Джек снял с висевшего на стене телефона трубку, надеясь, что не возникнет никаких бюрократических препон, способных затормозить процесс. Любая задержка, даже в пятнадцать минут, могла все испортить.
На дежурстве был тот же охранник.
— Уже идут, — сообщил он Тобину.
Через пять минут судебный репортер и оператор были в комнате вместе с Джеком и двумя надзирателями, готовые записывать признание Джеронимо Круза.

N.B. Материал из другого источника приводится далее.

-- ==== Sys2Proof/Machine/Quench.lean ====
section
/-!
DEFINITION. Quench: the regulatory profile, its checks, the power clamp and the duty bins (R242 to R249).
-/

namespace Sys2Proof.Machine

/-! ### The profile (R243, R244) -/

def quenchEntries (q : Quench) : Nat := fld (q.profile.getD 0 0) 15 8
def quenchWindow (q : Quench) : Nat := fld (q.profile.getD 1 0) 15 0
def quenchA (q : Quench) (e : Nat) : Word := q.profile.getD (4 + 2 * e) 0
def quenchB (q : Quench) (e : Nat) : Word := q.profile.getD (5 + 2 * e) 0

/-- Signed octet. -/
def sOctet (n : Nat) : Int := (BitVec.ofNat 8 n).toInt

/-- EXT_GAIN of a chain, in 0.25 dB. -/
def extGain (q : Quench) (c : Nat) : Int :=
  if c < 9 then sOctet (octetOf (q.profile.getD 2 0) c).toNat else sOctet (octetOf (q.profile.getD 3 0) (c - 9)).toNat

/-- Whether a profile is valid (R244). -/
def profileValid (ws : List Word) : Bool :=
  let w0 := ws.getD 0 0
  let w1 := ws.getD 1 0
  let n := fld w0 15 8
  let entryOk (e : Nat) : Bool :=
    let a := ws.getD (4 + 2 * e) 0
    decide (fld a 21 0 < fld a 43 22 ∧ 1 ≤ fld a 61 52 ∧ fld a 61 52 ≤ 1000)
  fld w0 7 0 == 1 && decide (1 ≤ n ∧ n ≤ 64) && decide (1 ≤ fld w1 15 0 ∧ fld w1 15 0 ≤ 3600) && decide (fld w1 22 16 ≤ 100) &&
    (List.range n).all entryOk && decide (5 + 2 * n ≤ ws.length) &&
    fld (ws.getD (4 + 2 * n) 0) 31 0 == (crc32 (unpackWords (ws.take (4 + 2 * n)))).toNat

/-- The first entry that wholly holds an occupied band, carrier and bandwidth in kHz (R245). -/
def quenchEntry (q : Quench) (freq bw : Nat) : Option Nat :=
  (List.range (quenchEntries q)).find? (fun e =>
    decide (2 * fld (quenchA q e) 21 0 + bw ≤ 2 * freq ∧ 2 * freq + bw ≤ 2 * fld (quenchA q e) 43 22))

/-! ### Duty bins (R248, R249); bins count 1/4,096 µs, ten to a TIME cycle -/

/-- Length of a bin in TIME cycles. -/
def binLength (q : Quench) : Nat := quenchWindow q * 6400000

/-- Allowance of an entry, in 1/4,096 µs. -/
def allowance (q : Quench) (e : Nat) : Nat := fld (quenchA q e) 61 52 * quenchWindow q * 1000 * 4096

def bin (q : Quench) (e i : Nat) : Nat := tblAt q.bins (65 * e + i) 0

/-- Sum of an entry's 65 bins. -/
def binsSum (q : Quench) (e : Nat) : Nat := (List.range 65).foldl (fun n i => n + bin q e i) 0

/-- Standing reservations of an entry. -/
def reserved (q : Quench) (e : Nat) : Nat :=
  (q.reserves.filter (fun r => r.entry == e)).foldl (fun n r => n + r.ticks) 0

/-- The end so far of a chain's PA-on time: a stopped transmission's PA is off 2 µs after the cause (R240). -/
def paTill (s : State) (x : ChainSt) : Nat := if x.stop.isSome then min s.now (x.stopAt + 819) else s.now

/-- PA-on time of a chain's transmission that falls in bins not dropped, in 1/4,096 µs. -/
def onTime (s : State) (c : Nat) : Nat :=
  let x := tblAt s.chains c {}
  match x.paSince with
  | some t => 10 * (paTill s x - max t (s.quench.binStart - 64 * binLength s.quench))
  | none => 0

/-- Duty in use with transmissions in progress at their PA-on time so far (R247, R248). -/
def dutyRunning (s : State) (e : Nat) : Nat :=
  binsSum s.quench e + (s.quench.reserves.filter (fun r => r.entry == e)).foldl (fun n r => n + onTime s r.chain.val) 0

/-- Accounts PA-on time in the bins in which it fell (R248). -/
def account (s : State) (e since till : Nat) : State :=
  let q := s.quench
  let len := binLength q
  let add (bins : SMap Nat) (i : Nat) : SMap Nat :=
    let lo := max since (q.binStart - i * len)
    let hi := if i = 0 then till else min till (q.binStart - (i - 1) * len)
    if lo < hi ∧ i * len ≤ q.binStart + len then tblPut bins (65 * e + i) (tblAt bins (65 * e + i) 0 + 10 * (hi - lo)) else bins
  { s with quench := { q with bins := (List.range 65).foldl add q.bins } }

/-- The end of a granted transmission: its reservation goes and its PA-on time is accounted (R248). -/
def settle (s : State) (c : Nat) : State :=
  let ch := tblAt s.chains c {}
  match s.quench.reserves.find? (fun r => r.chain.val == c) with
  | none => s
  | some r =>
    let s := { s with quench := { s.quench with reserves := s.quench.reserves.filter (fun x => x.chain.val != c) } }
    match ch.paSince with
    | some t => if t < paTill s ch then account s r.entry t (paTill s ch) else s
    | none => s

/-- The bins of a cold reset or a newly activated profile (R249). -/
def preload (s : State) : State :=
  let q := s.quench
  let share (e : Nat) : Nat := fld (q.profile.getD 1 0) 22 16 * allowance q e / 6400
  let bins := (List.range (quenchEntries q)).foldl (fun m e =>
    (List.range 64).foldl (fun m i => tblPut m (65 * e + i + 1) (share e)) m) []
  { s with quench := { q with bins := bins, binStart := s.now } }

/-- QUENCH_BIN_ROLL (R248): the current bin completes and the oldest ages out, for every entry. -/
def execQuenchBinRoll (dt : Nat) (s : State) : Host.Outcome State Fault Refusal :=
  always dt s (fun s =>
    let q := s.quench
    if q.valid && due s (q.binStart + binLength q) then
      let bins := (q.bins.filter (fun b => b.1 % 65 != 64)).map (fun b => (b.1 + 1, b.2))
      { s with quench := { q with bins := bins, binStart := q.binStart + binLength q } }
    else s)

end Sys2Proof.Machine
end

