-- ==== Sys2Proof/Machine/Chain.lean ====
section
/-!
DEFINITION. Radio chains (chapter 08): states and transitions, Bellows, the calibration store, preparing and ending a
transmission, mismatch handling, blanking, the mask monitor, and the radio commands.
-/

namespace Sys2Proof.Machine

/-- A chain of the watched band was disabled or halted until now (R372). -/
def noteFit (s : State) (c : Nat) : State :=
  if c / 4 = par s 0x9401 then { s with pair := { s.pair with unfitAt := s.now } } else s

/-! ### Chains -/

def chainSt (s : State) (c : Nat) : ChainSt := tblAt s.chains c {}

/-- Whether a chain gives samples: it is in RX with no change under way (R279). -/
def inRx (x : ChainSt) : Bool := x.st == .rx && x.target.isNone

def bandOf (c : Nat) : Nat := c / 4
def chainEnabled (s : State) (c : Nat) : Bool := parB s (0x1400 + c)

/-- The ramp time of a chain, µs. -/
def ramp (s : State) (c : Nat) : Nat := par s (0x1430 + c)

/-- The nibble of the FEM pattern for a chain state outside a transmission (R233). -/
def femIndex : ChState → Nat
  | .off => 7 | .sleep => 0 | .standby => 1 | .synthOn => 2 | .cal => 2 | .rx => 3 | .tx => 5

/-- The nibble that a chain drives now: during a transition into TX and both ramps the TX transition's, between them that of TX or of a
probe, and after ramp-down at once the next state's (R233). -/
def femPhase (s : State) (x : ChainSt) : Nat :=
  let down : Bool := match x.downAt with | some t => decide (t ≤ s.now) | none => false
  if (x.target.map (·.1)) = some .tx then 4
  else if x.st = .tx then (if x.stop.isSome || down then 4 else if x.holder = .tune then 6 else 5)
  else if x.blankFrom.isSome then (match x.target with | some (t, _) => femIndex t | none => femIndex x.st)
  else femIndex x.st

/-- The levels of FEM_xn_CTL3 to CTL0: low in Off and during any reset, when no state change has taken up a pattern yet (R75, R233). -/
def femLines (s : State) (c : Nat) : BitVec 4 :=
  let k := femPhase s (chainSt s c)
  if k = 7 then 0 else ((chainSt s c).fem >>> (4 * k)).setWidth 4

/-- The window frequency of a band, kHz (R214, R260). -/
def windowLo (s : State) (b : Nat) : Nat := par s (0xA000 + b)

/-- Whether a band is blanked by its own chains or by those of a band that its rad.band.xblank named at their start. -/
def blanked (s : State) (b : Nat) : Bool :=
  (List.range 12).any (fun c => (chainSt s c).blankFrom.isSome && (chainSt s c).blanks.getLsbD b)

/-- Whether a band receives continuously, or the chain has an open receive (R219, R220). -/
def receives (s : State) (c : Nat) : Bool :=
  par s (0xD002 + bandOf c) == 0 || decide (s.now < (chainSt s c).openTill)

/-- The chains of a band that give samples for a channel: in RX on the window frequency, and receiving (R278 to R280). -/
def sampled (s : State) (b : Nat) : BitVec 4 :=
  BitVec.ofNat 4 ((List.range 4).foldl (fun n a =>
    let x := chainSt s (4 * b + a)
    if inRx x && x.freq == windowLo s b then n + 2 ^ a else n) 0)

/-- The antennas of a band whose chains receive, by their band's mode or an open receive (R280). -/
def open_ (s : State) (b : Nat) : BitVec 4 :=
  BitVec.ofNat 4 ((List.range 4).foldl (fun n a => if receives s (4 * b + a) then n + 2 ^ a else n) 0)

/-- Antennas of a channel whose samples are present (R278 to R280). -/
def present (s : State) (b : Nat) (c : Chan) : BitVec 4 :=
  if blanked s b then 0 else defAnts c.def_ &&& sampled s b &&& open_ s b

/-- The instant from which a channel's presence is `p`: now, or the end of the openings that have closed since. -/
def presenceFrom (s : State) (b : Nat) (c : Chan) (was p : BitVec 4) : Nat :=
  let closed := was &&& ~~~p &&& sampled s b
  let ends := (List.range 4).foldl (fun n a => if closed.getLsbD a then max n (chainSt s (4 * b + a)).openTill else n) 0
  let t := if closed = 0 then s.now else max c.anchorAt (min s.now ends)
  (t - c.anchorAt) * chanRate c / 4096

/-- Notes on every running channel of a band which antennas its ring is written for from now on; what the ring has overwritten is
forgotten (R283). -/
def noteRing (s : State) (b : Nat) : State :=
  { s with rx := { s.rx with chans := s.rx.chans.map (fun e =>
      let c := e.2
      let p := present s b c
      let was := (c.gaps.head?.map (·.2)).getD 0
      if e.1 / 64 = b ∧ c.status = 1 ∧ (c.gaps.isEmpty ∨ p ≠ was) then
        let old := c.gaps.filter (fun g => decide (writePointer s c < g.1 + c.ringLen))
        let kept := c.gaps.take (old.length + 1)
        (e.1, { c with gaps := (presenceFrom s b c was p, p) :: kept })
      else e) } }

/-- Whether storing `x` for `o` is a state change: another state, or the start of a transition into TX. -/
def stateChange (o x : ChainSt) : Bool :=
  x.st != o.st || ((x.target.map (·.1)) == some .tx && (o.target.map (·.1)) != some .tx)

/-- Stores a chain. A state change takes up rad.chain.fem.pattern and rad.chain.tuner (R258); a chain that leaves RX gives its band's
lanes no more samples and writes no more of them into the rings, and one that stands in RX again, or Off, is back from the background (R226). -/
def setChain (s : State) (c : Nat) (x : ChainSt) : State :=
  let o := chainSt s c
  let new := stateChange o x
  let x := { x with fem := if new then (parV s (0x1410 + c)).setWidth 32 else o.fem,
                    tuner := if new then (parV s (0x1450 + c)).setWidth 18 else o.tuner,
                    back := x.back && !inRx x && x.st != .off }
  let s' := { s with chains := tblPut s.chains c x }
  let s' := if inRx o && !inRx x then rxAbsent s' (c / 4) (1#4 <<< (c % 4)) else s'
  if inRx o == inRx x && o.freq == x.freq && o.openTill == x.openTill && o.blankFrom == x.blankFrom then s'
  else [0, 1, 2].foldl noteRing s'

/-- Whether an occupied band lies wholly inside the window (R214, R262). -/
def inWindow (s : State) (b freq bw : Nat) : Bool :=
  decide (2 * windowLo s b ≤ 2 * freq + 40050 - bw ∧ 2 * freq + bw ≤ 2 * windowLo s b + 39950 ∧ bw ≤ 2 * freq)

/-- The synthesiser frequency of a transmission: the window's by digital offset inside it, otherwise its own (R214). -/
def txLo (s : State) (b freq bw : Nat) : Nat := if inWindow s b freq bw then windowLo s b else freq

/-- Maximum power of a band in 0.25 dBm (R212). -/
def bandMax (b : Nat) : Int := if b = 2 then 72 else 80

/-! ### The calibration store (R222 to R225) -/

def bandBase (b : Nat) : Nat := if b = 0 then 410000 else if b = 1 then 750000 else 2400000
def lastGrid (b : Nat) : Nat := if b = 0 then 100 else if b = 1 then 210 else 84

/-- The grid point that serves a frequency. -/
def gridOf (b freq : Nat) : Nat := (freq + 500 - bandBase b) / 1000
def gridFreq (b g : Nat) : Nat := bandBase b + 1000 * g

def calAddr (c g : Nat) : Nat := 0x8000 + 512 * c + 2 * g
def calState (s : State) (c g : Nat) : Nat := fld (peek s (calAddr c g)) 1 0

/-- A read of an entry by the calibration firmware: a correction is counted and an uncorrectable word poisoned (R167, R170); the trap
of a load that meets poison is POISON_TRAP's (R171, R173; log 200). -/
def readCal (s : State) (c g : Nat) : State := touchBlock (touchBlock s (calAddr c g)) (calAddr c g + 1)

/-- The band sensor's reading in whole °C. -/
def bandTemp (s : State) (b : Nat) : Int :=
  let t := if b = 0 then s.temp.t0 else if b = 1 then s.temp.t1 else s.temp.t2
  (t.toInt + 8) / 16

/-- Difference between the sensor and an entry's TEMP. -/
def calDrift (s : State) (c g : Nat) : Nat := (bandTemp s (bandOf c) - sOctet (fld (peek s (calAddr c g)) 31 24)).natAbs

def calUsable (s : State) (c g : Nat) : Bool := calState s c g == 1
def calFresh (s : State) (c g : Nat) : Bool := calUsable s c g && decide (calDrift s c g ≤ par s 0x1800)

/-- Replaces bits [hi:lo] of a word. -/
def putBits (w : Word) (hi lo v : Nat) : Word := (w &&& ~~~(bits hi lo)) ||| at' lo (v % 2 ^ (hi + 1 - lo))

/-- Writes an entry's STATE and TIME. -/
def markCal (s : State) (c g st : Nat) (stamp : Bool) : State :=
  let a := calAddr c g
  let s := writeWord s a (putBits (peek s a) 1 0 st)
  if stamp then writeWord s (a + 1) (putBits (peek s (a + 1)) 39 0 (nowSeconds s)) else s

/-! ### Blanking (R250, R251) -/

/-- Bands that a transmission of band `k` blanks: its own and those whose rad.band.xblank names it. -/
def blankedBy (s : State) (k : Nat) : BitVec 3 :=
  BitVec.ofNat 3 ([0, 1, 2].foldl (fun n b => if b = k ∨ (par s (0x1000 + b)).testBit k then n + 2 ^ b else n) 0)

/-- Follows the union of blanking intervals of each band: BLANK_EVENTS and BLANK_US (R259); at its end the dwell counts
restart (R267). -/
def trackBlank (s : State) : State :=
  [0, 1, 2].foldl (fun s b =>
    match tblGet s.mac.blankFrom b, blanked s b with
    | none, true =>
      rxAbsent (bump { s with mac := { s.mac with blankFrom := tblPut s.mac.blankFrom b s.now } } (0x6C4 + b)) b 0b1111
    | some t, false =>
      let s := bumpBy { s with mac := { s.mac with blankFrom := tblErase s.mac.blankFrom b } } (0x6C0 + b) ((s.now - t) * 10 / 4096)
      (List.range 4).foldl (fun s a => setChain s (4 * b + a) { chainSt s (4 * b + a) with dwell := 0 }) s
    | _, _ => s) s

/-! ### Transitions (R217, R218) -/

/-- Begins a transition that ends no later than `us` µs from now. -/
def begin' (s : State) (c : Nat) (t : ChState) (us : Nat) : State :=
  setChain s c { chainSt s c with target := some (t, s.now + usC us), want := none }

/-- A chain enters CAL at a grid point; it lasts 160 µs. -/
def startCal (s : State) (c g : Nat) (h : ChHolder) : State :=
  let x := chainSt s c
  setChain s c { x with st := .cal, calPoint := g, holder := h, freq := 0, target := some (.synthOn, s.now + usC 160), want := none }

/-- A calibration takes a chain to CAL, through Standby where it sleeps (R217). -/
def toCal (s : State) (c g : Nat) (h : ChHolder) : State :=
  let s' := setChain s c { chainSt s c with holder := h, calPoint := g, want := none }
  match (chainSt s c).st with
  | .off => begin' s' c .sleep 50
  | .sleep => begin' s' c .standby 120
  | _ => startCal s c g h

/-- Takes the chain to its window frequency, through CAL without a usable entry, on its way to `t`. -/
def toWindow (s : State) (c : Nat) (t : ChState) : State :=
  let b := bandOf c
  let g := gridOf b (windowLo s b)
  let x := chainSt s c
  if x.freq = windowLo s b then begin' s c t 6
  else
    let s := readCal s c g
    if calUsable s c g then begin' (setChain s c { x with freq := windowLo s b }) c t (if t = .rx then 28 else 22)
    else
      let s := startCal s c g x.holder
      setChain s c { chainSt s c with want := some t }

/-- Begins the change of a free chain towards a state (R217, R219); a change the table does not list takes the time of
the nearest (log 39). -/
def goTo (s : State) (c : Nat) (t : ChState) : State :=
  let x := chainSt s c
  if x.st = t ∧ x.target.isNone ∧ (t ≠ .rx ∨ x.freq = windowLo s (bandOf c)) then s
  else match x.target with
    | some _ => setChain s c { x with want := some t }
    | none =>
      match x.st, t with
      | .cal, _ => setChain s c { x with want := some t }
      | .tx, _ => setChain s c { x with want := some t }
      | .off, _ => setChain (begin' s c .sleep 50) c { chainSt (begin' s c .sleep 50) c with want := some t }
      | _, .off => begin' (setChain s c { x with freq := 0 }) c .off 2
      | _, .sleep => begin' (setChain s c { x with freq := 0 }) c .sleep 2
      | .sleep, _ =>
        let s := begin' s c .standby 120
        if t = .standby then s else setChain s c { chainSt s c with want := some t }
      | _, .standby => begin' (setChain s c { x with freq := 0 }) c .standby 2
      | .standby, _ => toWindow s c t
      | _, .rx => toWindow s c .rx
      | _, _ => toWindow s c .synthOn

/-- Result words and status of a CAL_RUN that ends (R256). -/
def finishCalRun (s : State) (r : CalRun) (st : Status) : State :=
  let s := { s with calRuns := s.calRuns.filter (fun x => !(x.hc == r.hc && x.job == r.job)) }
  finishJob s r.hc r.job st [at' 0 (min 65535 r.done) ||| at' 16 (min 65535 r.failed) ||| at' 32 (min 65535 r.preempted)] false

/-- Ends a TUNE (R238, R239, R255). -/
def endTune (s : State) (j : TuneJob) (st : Status) (words : List Word) (air : Bool) : State :=
  finishJob { s with tunes := s.tunes.filter (fun x => !(x.hc == j.hc && x.job == j.job)) } j.hc j.job st words air

/-- The CAL_RUNs and TUNEs of a disabled chain complete with ST_CHAIN_DISABLED (R255, R256). -/
def endDisabled (s : State) (c : Nat) : State :=
  let s := (s.calRuns.filter (fun r => r.chain.val == c)).foldl (fun s r => finishCalRun s r stChainDisabled) s
  (s.tunes.filter (fun j => j.chain.val == c)).foldl (fun s j => endTune s j stChainDisabled [0, 0] false) s

/-- What a free chain does next: a disabled one goes Off, an open CAL_RUN takes it, or it goes back to receive. -/
def release (s : State) (c : Nat) : State :=
  let s := setChain s c { chainSt s c with holder := .none }
  if !chainEnabled s c then goTo (endDisabled s c) c .off
  else match s.calRuns.find? (fun r => r.chain.val == c) with
    | some r =>
      (match r.points with
       | g :: _ => toCal s c g .calRun
       | [] => s)
    | none => if receives s c then goTo s c .rx else s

Это был звездный час убийцы. Судебный репортер привел его к присяге, и он, глядя прямо в объектив, заговорил ясно и четко. Для большей торжественности Круз даже перестал ухмыляться и изобразил грусть в глазах. Он сказал, что сожалеет по поводу того, что за совершенное им преступление умер другой человек. И по совету Джека заметил, что признался бы раньше, если бы знал, что Руди приговорили к смертной казни. Что сам он вскоре будет казнен в Техасе и делает это заявление, не рассчитывая на какие-то поблажки, а по доброй воле. Затем он рассказал, как все произошло от того момента, когда заметил ковыляющего от дома Люси Руди, и до того, как вынул из брюк нож и перерезал женщине горло в тот момент, когда они оба были на грани оргазма.
ГЛАВА 39
Дом у Джека был большой, но спален всего четыре. И когда к нему переехали Мария Лопес, Дик Рейдек и Хоакин Санчес, они с Пат решили, что ей надо перебраться из гостевой спальни к нему в хозяйскую.
— Мы не то чтобы живем вместе, мы просто делим одну спальню, — с постным лицом констатировал он.
— Согласна. Исходя из необходимости и лишь временно. Никаких обязательств.
— Даже если мы каждую ночь ложимся в одну постель.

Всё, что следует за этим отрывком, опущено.